▶ Your assignment
Find the line with "id).clusters = s.clusters := rfl" in the entries below. Repeat it, every following line, and the line with "id).xlate = s.xlate := rfl", exactly and with nothing added.

▶ Supplied data

'''

/-! ### The step of the SPC -/

@[simp] theorem Wave_advance_ident (w : Wave) (n len : Nat) : (w.advance n len).ident = w.ident := rfl
@[simp] theorem Wave_advance_vcount (w : Wave) (n len : Nat) : (w.advance n len).vcount = w.vcount := rfl
@[simp] theorem Wave_advance_scl (w : Wave) (n len : Nat) : (w.advance n len).scl = w.scl := rfl
@[simp] theorem Wave_advance_vec (w : Wave) (n len : Nat) : (w.advance n len).vec = w.vec := rfl
@[simp] theorem Wave_advance_pred (w : Wave) (n len : Nat) : (w.advance n len).pred = w.pred := rfl
@[simp] theorem Wave_advance_groups (w : Wave) (n len : Nat) : (w.advance n len).groups = w.groups := rfl
@[simp] theorem Wave_advance_stack (w : Wave) (n len : Nat) : (w.advance n len).stack = w.stack := rfl
@[simp] theorem Wave_advance_trap (w : Wave) (n len : Nat) : (w.advance n len).trap = w.trap := rfl
@[simp] theorem Wave_advance_lane (w : Wave) (n len : Nat) : (w.advance n len).lane = w.lane := rfl
@[simp] theorem Wave_advance_work (w : Wave) (n len : Nat) : (w.advance n len).work = w.work := rfl
@[simp] theorem Wave_advance_cv (w : Wave) (n len : Nat) : (w.advance n len).cv = w.cv := rfl
@[simp] theorem Wave_advance_mat (w : Wave) (n len : Nat) : (w.advance n len).mat = w.mat := rfl
@[simp] theorem Wave_advance_spec (w : Wave) (n len : Nat) : (w.advance n len).spec = w.spec := rfl
@[simp] theorem Wave_advance_hist (w : Wave) (n len : Nat) : (w.advance n len).hist = w.hist := rfl
@[simp] theorem Wave_advance_sched (w : Wave) (n len : Nat) : (w.advance n len).sched = w.sched := rfl

/-! ### The fence of an entry -/

@[simp] theorem Wave_fenceNow_ident (w : Wave) : (w.fenceNow).ident = w.ident := rfl
@[simp] theorem Wave_fenceNow_vcount (w : Wave) : (w.fenceNow).vcount = w.vcount := rfl
@[simp] theorem Wave_fenceNow_scl (w : Wave) : (w.fenceNow).scl = w.scl := rfl
@[simp] theorem Wave_fenceNow_vec (w : Wave) : (w.fenceNow).vec = w.vec := rfl
@[simp] theorem Wave_fenceNow_pred (w : Wave) : (w.fenceNow).pred = w.pred := rfl
@[simp] theorem Wave_fenceNow_frags (w : Wave) : (w.fenceNow).frags = w.frags := rfl
@[simp] theorem Wave_fenceNow_groups (w : Wave) : (w.fenceNow).groups = w.groups := rfl
@[simp] theorem Wave_fenceNow_stack (w : Wave) : (w.fenceNow).stack = w.stack := rfl
@[simp] theorem Wave_fenceNow_trap (w : Wave) : (w.fenceNow).trap = w.trap := rfl
@[simp] theorem Wave_fenceNow_lane (w : Wave) : (w.fenceNow).lane = w.lane := rfl
@[simp] theorem Wave_fenceNow_cv (w : Wave) : (w.fenceNow).cv = w.cv := rfl
@[simp] theorem Wave_fenceNow_mat (w : Wave) : (w.fenceNow).mat = w.mat := rfl
@[simp] theorem Wave_fenceNow_spec (w : Wave) : (w.fenceNow).spec = w.spec := rfl
@[simp] theorem Wave_fenceNow_hist (w : Wave) : (w.fenceNow).hist = w.hist := rfl
@[simp] theorem Wave_fenceNow_sched (w : Wave) : (w.fenceNow).sched = w.sched := rfl

/-! ### Lanes of a vector register -/

@[simp] theorem Wave_putVec_ident (w : Wave) (r : Nat) (m : Mask) (f : Nat → Word32) : (w.putVec r m f).ident = w.ident := rfl
@[simp] theorem Wave_putVec_vcount (w : Wave) (r : Nat) (m : Mask) (f : Nat → Word32) : (w.putVec r m f).vcount = w.vcount := rfl
@[simp] theorem Wave_putVec_scl (w : Wave) (r : Nat) (m : Mask) (f : Nat → Word32) : (w.putVec r m f).scl = w.scl := rfl
@[simp] theorem Wave_putVec_pred (w : Wave) (r : Nat) (m : Mask) (f : Nat → Word32) : (w.putVec r m f).pred = w.pred := rfl
@[simp] theorem Wave_putVec_frags (w : Wave) (r : Nat) (m : Mask) (f : Nat → Word32) : (w.putVec r m f).frags = w.frags := rfl
@[simp] theorem Wave_putVec_groups (w : Wave) (r : Nat) (m : Mask) (f : Nat → Word32) : (w.putVec r m f).groups = w.groups := rfl
@[simp] theorem Wave_putVec_stack (w : Wave) (r : Nat) (m : Mask) (f : Nat → Word32) : (w.putVec r m f).stack = w.stack := rfl
@[simp] theorem Wave_putVec_trap (w : Wave) (r : Nat) (m : Mask) (f : Nat → Word32) : (w.putVec r m f).trap = w.trap := rfl
@[simp] theorem Wave_putVec_lane (w : Wave) (r : Nat) (m : Mask) (f : Nat → Word32) : (w.putVec r m f).lane = w.lane := rfl
@[simp] theorem Wave_putVec_work (w : Wave) (r : Nat) (m : Mask) (f : Nat → Word32) : (w.putVec r m f).work = w.work := rfl
@[simp] theorem Wave_putVec_cv (w : Wave) (r : Nat) (m : Mask) (f : Nat → Word32) : (w.putVec r m f).cv = w.cv := rfl
@[simp] theorem Wave_putVec_mat (w : Wave) (r : Nat) (m : Mask) (f : Nat → Word32) : (w.putVec r m f).mat = w.mat := rfl
@[simp] theorem Wave_putVec_spec (w : Wave) (r : Nat) (m : Mask) (f : Nat → Word32) : (w.putVec r m f).spec = w.spec := rfl
@[simp] theorem Wave_putVec_hist (w : Wave) (r : Nat) (m : Mask) (f : Nat → Word32) : (w.putVec r m f).hist = w.hist := rfl
@[simp] theorem Wave_putVec_sched (w : Wave) (r : Nat) (m : Mask) (f : Nat → Word32) : (w.putVec r m f).sched = w.sched := rfl

/-! ### A convoy membership that ends -/

@[simp] theorem Wave_leaveConvoy_ident (w : Wave) (a : BitVec 4) (b : BitVec 2) : (w.leaveConvoy a b).ident = w.ident := rfl
@[simp] theorem Wave_leaveConvoy_vcount (w : Wave) (a : BitVec 4) (b : BitVec 2) : (w.leaveConvoy a b).vcount = w.vcount := rfl
@[simp] theorem Wave_leaveConvoy_scl (w : Wave) (a : BitVec 4) (b : BitVec 2) : (w.leaveConvoy a b).scl = w.scl := rfl
@[simp] theorem Wave_leaveConvoy_vec (w : Wave) (a : BitVec 4) (b : BitVec 2) : (w.leaveConvoy a b).vec = w.vec := rfl
@[simp] theorem Wave_leaveConvoy_pred (w : Wave) (a : BitVec 4) (b : BitVec 2) : (w.leaveConvoy a b).pred = w.pred := rfl
@[simp] theorem Wave_leaveConvoy_frags (w : Wave) (a : BitVec 4) (b : BitVec 2) : (w.leaveConvoy a b).frags = w.frags := rfl
@[simp] theorem Wave_leaveConvoy_groups (w : Wave) (a : BitVec 4) (b : BitVec 2) : (w.leaveConvoy a b).groups = w.groups := rfl
@[simp] theorem Wave_leaveConvoy_stack (w : Wave) (a : BitVec 4) (b : BitVec 2) : (w.leaveConvoy a b).stack = w.stack := rfl
@[simp] theorem Wave_leaveConvoy_trap (w : Wave) (a : BitVec 4) (b : BitVec 2) : (w.leaveConvoy a b).trap = w.trap := rfl
@[simp] theorem Wave_leaveConvoy_lane (w : Wave) (a : BitVec 4) (b : BitVec 2) : (w.leaveConvoy a b).lane = w.lane := rfl
@[simp] theorem Wave_leaveConvoy_work (w : Wave) (a : BitVec 4) (b : BitVec 2) : (w.leaveConvoy a b).work = w.work := rfl
@[simp] theorem Wave_leaveConvoy_mat (w : Wave) (a : BitVec 4) (b : BitVec 2) : (w.leaveConvoy a b).mat = w.mat := rfl
@[simp] theorem Wave_leaveConvoy_spec (w : Wave) (a : BitVec 4) (b : BitVec 2) : (w.leaveConvoy a b).spec = w.spec := rfl
@[simp] theorem Wave_leaveConvoy_hist (w : Wave) (a : BitVec 4) (b : BitVec 2) : (w.leaveConvoy a b).hist = w.hist := rfl
@[simp] theorem Wave_leaveConvoy_sched (w : Wave) (a : BitVec 4) (b : BitVec 2) : (w.leaveConvoy a b).sched = w.sched := rfl

/-! ### A request that changes -/

@[simp] theorem setTxn_clk (s : State) (id : Nat) (t : Txn) : (s.setTxn id t).clk = s.clk := rfl
@[simp] theorem setTxn_mreg (s : State) (id : Nat) (t : Txn) : (s.setTxn id t).mreg = s.mreg := rfl
@[simp] theorem setTxn_mem (s : State) (id : Nat) (t : Txn) : (s.setTxn id t).mem = s.mem := rfl
@[simp] theorem setTxn_waves (s : State) (id : Nat) (t : Txn) : (s.setTxn id t).waves = s.waves := rfl
@[simp] theorem setTxn_away (s : State) (id : Nat) (t : Txn) : (s.setTxn id t).away = s.away := rfl
@[simp] theorem setTxn_cores (s : State) (id : Nat) (t : Txn) : (s.setTxn id t).cores = s.cores := rfl
@[simp] theorem setTxn_clusters (s : State) (id : Nat) (t : Txn) : (s.setTxn id t).clusters = s.clusters := rfl
@[simp] theorem setTxn_ctl (s : State) (id : Nat) (t : Txn) : (s.setTxn id t).ctl = s.ctl := rfl
@[simp] theorem setTxn_xlate (s : State) (id : Nat) (t : Txn) : (s.setTxn id t).xlate = s.xlate := rfl
@[simp] theorem setTxn_engines (s : State) (id : Nat) (t : Txn) : (s.setTxn id t).engines = s.engines := rfl
@[simp] theorem setTxn_arrivals (s : State) (id : Nat) (t : Txn) : (s.setTxn id t).arrivals = s.arrivals := rfl
@[simp] theorem setTxn_drains (s : State) (id : Nat) (t : Txn) : (s.setTxn id t).drains = s.drains := rfl
@[simp] theorem setTxn_convoys (s : State) (id : Nat) (t : Txn) : (s.setTxn id t).convoys = s.convoys := rfl
@[simp] theorem setTxn_tree (s : State) (id : Nat) (t : Txn) : (s.setTxn id t).tree = s.tree := rfl
@[simp] theorem setTxn_sched (s : State) (id : Nat) (t : Txn) : (s.setTxn id t).sched = s.sched := rfl
@[simp] theorem setTxn_host (s : State) (id : Nat) (t : Txn) : (s.setTxn id t).host = s.host := rfl
@[simp] theorem setTxn_fw (s : State) (id : Nat) (t : Txn) : (s.setTxn id t).fw = s.fw := rfl
@[simp] theorem setTxn_agenda (s : State) (id : Nat) (t : Txn) : (s.setTxn id t).agenda = s.agenda := rfl
@[simp] theorem setTxn_cur (s : State) (id : Nat) (t : Txn) : (s.setTxn id t).cur = s.cur := rfl
@[simp] theorem setTxn_free (s : State) (id : Nat) (t : Txn) : (s.setTxn id t).free = s.free := rfl

/-! ### A request that is gone -/

@[simp] theorem delTxn_clk (s : State) (id : Nat) : (s.delTxn id).clk = s.clk := rfl
@[simp] theorem delTxn_mreg (s : State) (id : Nat) : (s.delTxn id).mreg = s.mreg := rfl
@[simp] theorem delTxn_mem (s : State) (id : Nat) : (s.delTxn id).mem = s.mem := rfl
@[simp] theorem delTxn_waves (s : State) (id : Nat) : (s.delTxn id).waves = s.waves := rfl
@[simp] theorem delTxn_away (s : State) (id : Nat) : (s.delTxn id).away = s.away := rfl
@[simp] theorem delTxn_cores (s : State) (id : Nat) : (s.delTxn id).cores = s.cores := rfl
@[simp] theorem delTxn_clusters (s : State) (id : Nat) : (s.delTxn id).clusters = s.clusters := rfl
@[simp] theorem delTxn_ctl (s : State) (id : Nat) : (s.delTxn id).ctl = s.ctl := rfl
@[simp] theorem delTxn_xlate (s : State) (id : Nat) : (s.delTxn id).xlate = s.xlate := rfl
@[simp] theorem delTxn_engines (s : State) (id : Nat) : (s.delTxn id).engines = s.engines := rfl
@[simp] theorem delTxn_arrivals (s : State) (id : Nat) : (s.delTxn id).arrivals = s.arrivals := rfl
@[simp] theorem delTxn_drains (s : State) (id : Nat) : (s.delTxn id).drains = s.drains := rfl
@[simp] theorem delTxn_convoys (s : State) (id : Nat) : (s.delTxn id).convoys = s.convoys := rfl
@[simp] theorem delTxn_tree (s : State) (id : Nat) : (s.delTxn id).tree = s.tree := rfl
@[simp] theorem delTxn_sched (s : State) (id : Nat) : (s.delTxn id).sched = s.sched := rfl
@[simp] theorem delTxn_host (s : State) (id : Nat) : (s.delTxn id).host = s.host := rfl
@[simp] theorem delTxn_fw (s : State) (id : Nat) : (s.delTxn id).fw = s.fw := rfl
@[simp] theorem delTxn_agenda (s : State) (id : Nat) : (s.delTxn id).agenda = s.agenda := rfl
@[simp] theorem delTxn_cur (s : State) (id : Nat) : (s.delTxn id).cur = s.cur := rfl
@[simp] theorem delTxn_free (s : State) (id : Nat) : (s.delTxn id).free = s.free := rfl

/-! ### A walk that changes -/

@[simp] theorem setWalk_clk (s : State) (id : Nat) (w : Walk) : (s.setWalk id w).clk = s.clk := rfl
@[simp] theorem setWalk_mreg (s : State) (id : Nat) (w : Walk) : (s.setWalk id w).mreg = s.mreg := rfl
@[simp] theorem setWalk_mem (s : State) (id : Nat) (w : Walk) : (s.setWalk id w).mem = s.mem := rfl
@[simp] theorem setWalk_waves (s : State) (id : Nat) (w : Walk) : (s.setWalk id w).waves = s.waves := rfl
@[simp] theorem setWalk_away (s : State) (id : Nat) (w : Walk) : (s.setWalk id w).away = s.away := rfl
@[simp] theorem setWalk_cores (s : State) (id : Nat) (w : Walk) : (s.setWalk id w).cores = s.cores := rfl
@[simp] theorem setWalk_clusters (s : State) (id : Nat) (w : Walk) : (s.setWalk id w).clusters = s.clusters := rfl
@[simp] theorem setWalk_net (s : State) (id : Nat) (w : Walk) : (s.setWalk id w).net = s.net := rfl
@[simp] theorem setWalk_ctl (s : State) (id : Nat) (w : Walk) : (s.setWalk id w).ctl = s.ctl := rfl
@[simp] theorem setWalk_engines (s : State) (id : Nat) (w : Walk) : (s.setWalk id w).engines = s.engines := rfl
@[simp] theorem setWalk_arrivals (s : State) (id : Nat) (w : Walk) : (s.setWalk id w).arrivals = s.arrivals := rfl
@[simp] theorem setWalk_drains (s : State) (id : Nat) (w : Walk) : (s.setWalk id w).drains = s.drains := rfl
@[simp] theorem setWalk_convoys (s : State) (id : Nat) (w : Walk) : (s.setWalk id w).convoys = s.convoys := rfl
@[simp] theorem setWalk_tree (s : State) (id : Nat) (w : Walk) : (s.setWalk id w).tree = s.tree := rfl
@[simp] theorem setWalk_sched (s : State) (id : Nat) (w : Walk) : (s.setWalk id w).sched = s.sched := rfl
@[simp] theorem setWalk_host (s : State) (id : Nat) (w : Walk) : (s.setWalk id w).host = s.host := rfl
@[simp] theorem setWalk_fw (s : State) (id : Nat) (w : Walk) : (s.setWalk id w).fw = s.fw := rfl
@[simp] theorem setWalk_agenda (s : State) (id : Nat) (w : Walk) : (s.setWalk id w).agenda = s.agenda := rfl
@[simp] theorem setWalk_cur (s : State) (id : Nat) (w : Walk) : (s.setWalk id w).cur = s.cur := rfl
@[simp] theorem setWalk_free (s : State) (id : Nat) (w : Walk) : (s.setWalk id w).free = s.free := rfl

/-! ### What a walk that failed left for one that waited -/

@[simp] theorem forget_clk (s : State) (a : Asker) : (s.forget a).clk = s.clk := rfl
@[simp] theorem forget_mreg (s : State) (a : Asker) : (s.forget a).mreg = s.mreg := rfl
@[simp] theorem forget_mem (s : State) (a : Asker) : (s.forget a).mem = s.mem := rfl
@[simp] theorem forget_waves (s : State) (a : Asker) : (s.forget a).waves = s.waves := rfl
@[simp] theorem forget_away (s : State) (a : Asker) : (s.forget a).away = s.away := rfl
@[simp] theorem forget_cores (s : State) (a : Asker) : (s.forget a).cores = s.cores := rfl
@[simp] theorem forget_clusters (s : State) (a : Asker) : (s.forget a).clusters = s.clusters := rfl
@[simp] theorem forget_net (s : State) (a : Asker) : (s.forget a).net = s.net := rfl
@[simp] theorem forget_ctl (s : State) (a : Asker) : (s.forget a).ctl = s.ctl := rfl
@[simp] theorem forget_engines (s : State) (a : Asker) : (s.forget a).engines = s.engines := rfl
@[simp] theorem forget_arrivals (s : State) (a : Asker) : (s.forget a).arrivals = s.arrivals := rfl
@[simp] theorem forget_drains (s : State) (a : Asker) : (s.forget a).drains = s.drains := rfl
@[simp] theorem forget_convoys (s : State) (a : Asker) : (s.forget a).convoys = s.convoys := rfl
@[simp] theorem forget_tree (s : State) (a : Asker) : (s.forget a).tree = s.tree := rfl
@[simp] theorem forget_sched (s : State) (a : Asker) : (s.forget a).sched = s.sched := rfl
@[simp] theorem forget_host (s : State) (a : Asker) : (s.forget a).host = s.host := rfl
@[simp] theorem forget_fw (s : State) (a : Asker) : (s.forget a).fw = s.fw := rfl
@[simp] theorem forget_agenda (s : State) (a : Asker) : (s.forget a).agenda = s.agenda := rfl
@[simp] theorem forget_cur (s : State) (a : Asker) : (s.forget a).cur = s.cur := rfl
@[simp] theorem forget_free (s : State) (a : Asker) : (s.forget a).free = s.free := rfl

'''

▶ Answer to this task
@[simp] theorem delTxn_clusters (s : State) (id : Nat) : (s.delTxn id).clusters = s.clusters := rfl
@[simp] theorem delTxn_ctl (s : State) (id : Nat) : (s.delTxn id).ctl = s.ctl := rfl
@[simp] theorem delTxn_xlate (s : State) (id : Nat) : (s.delTxn id).xlate = s.xlate := rfl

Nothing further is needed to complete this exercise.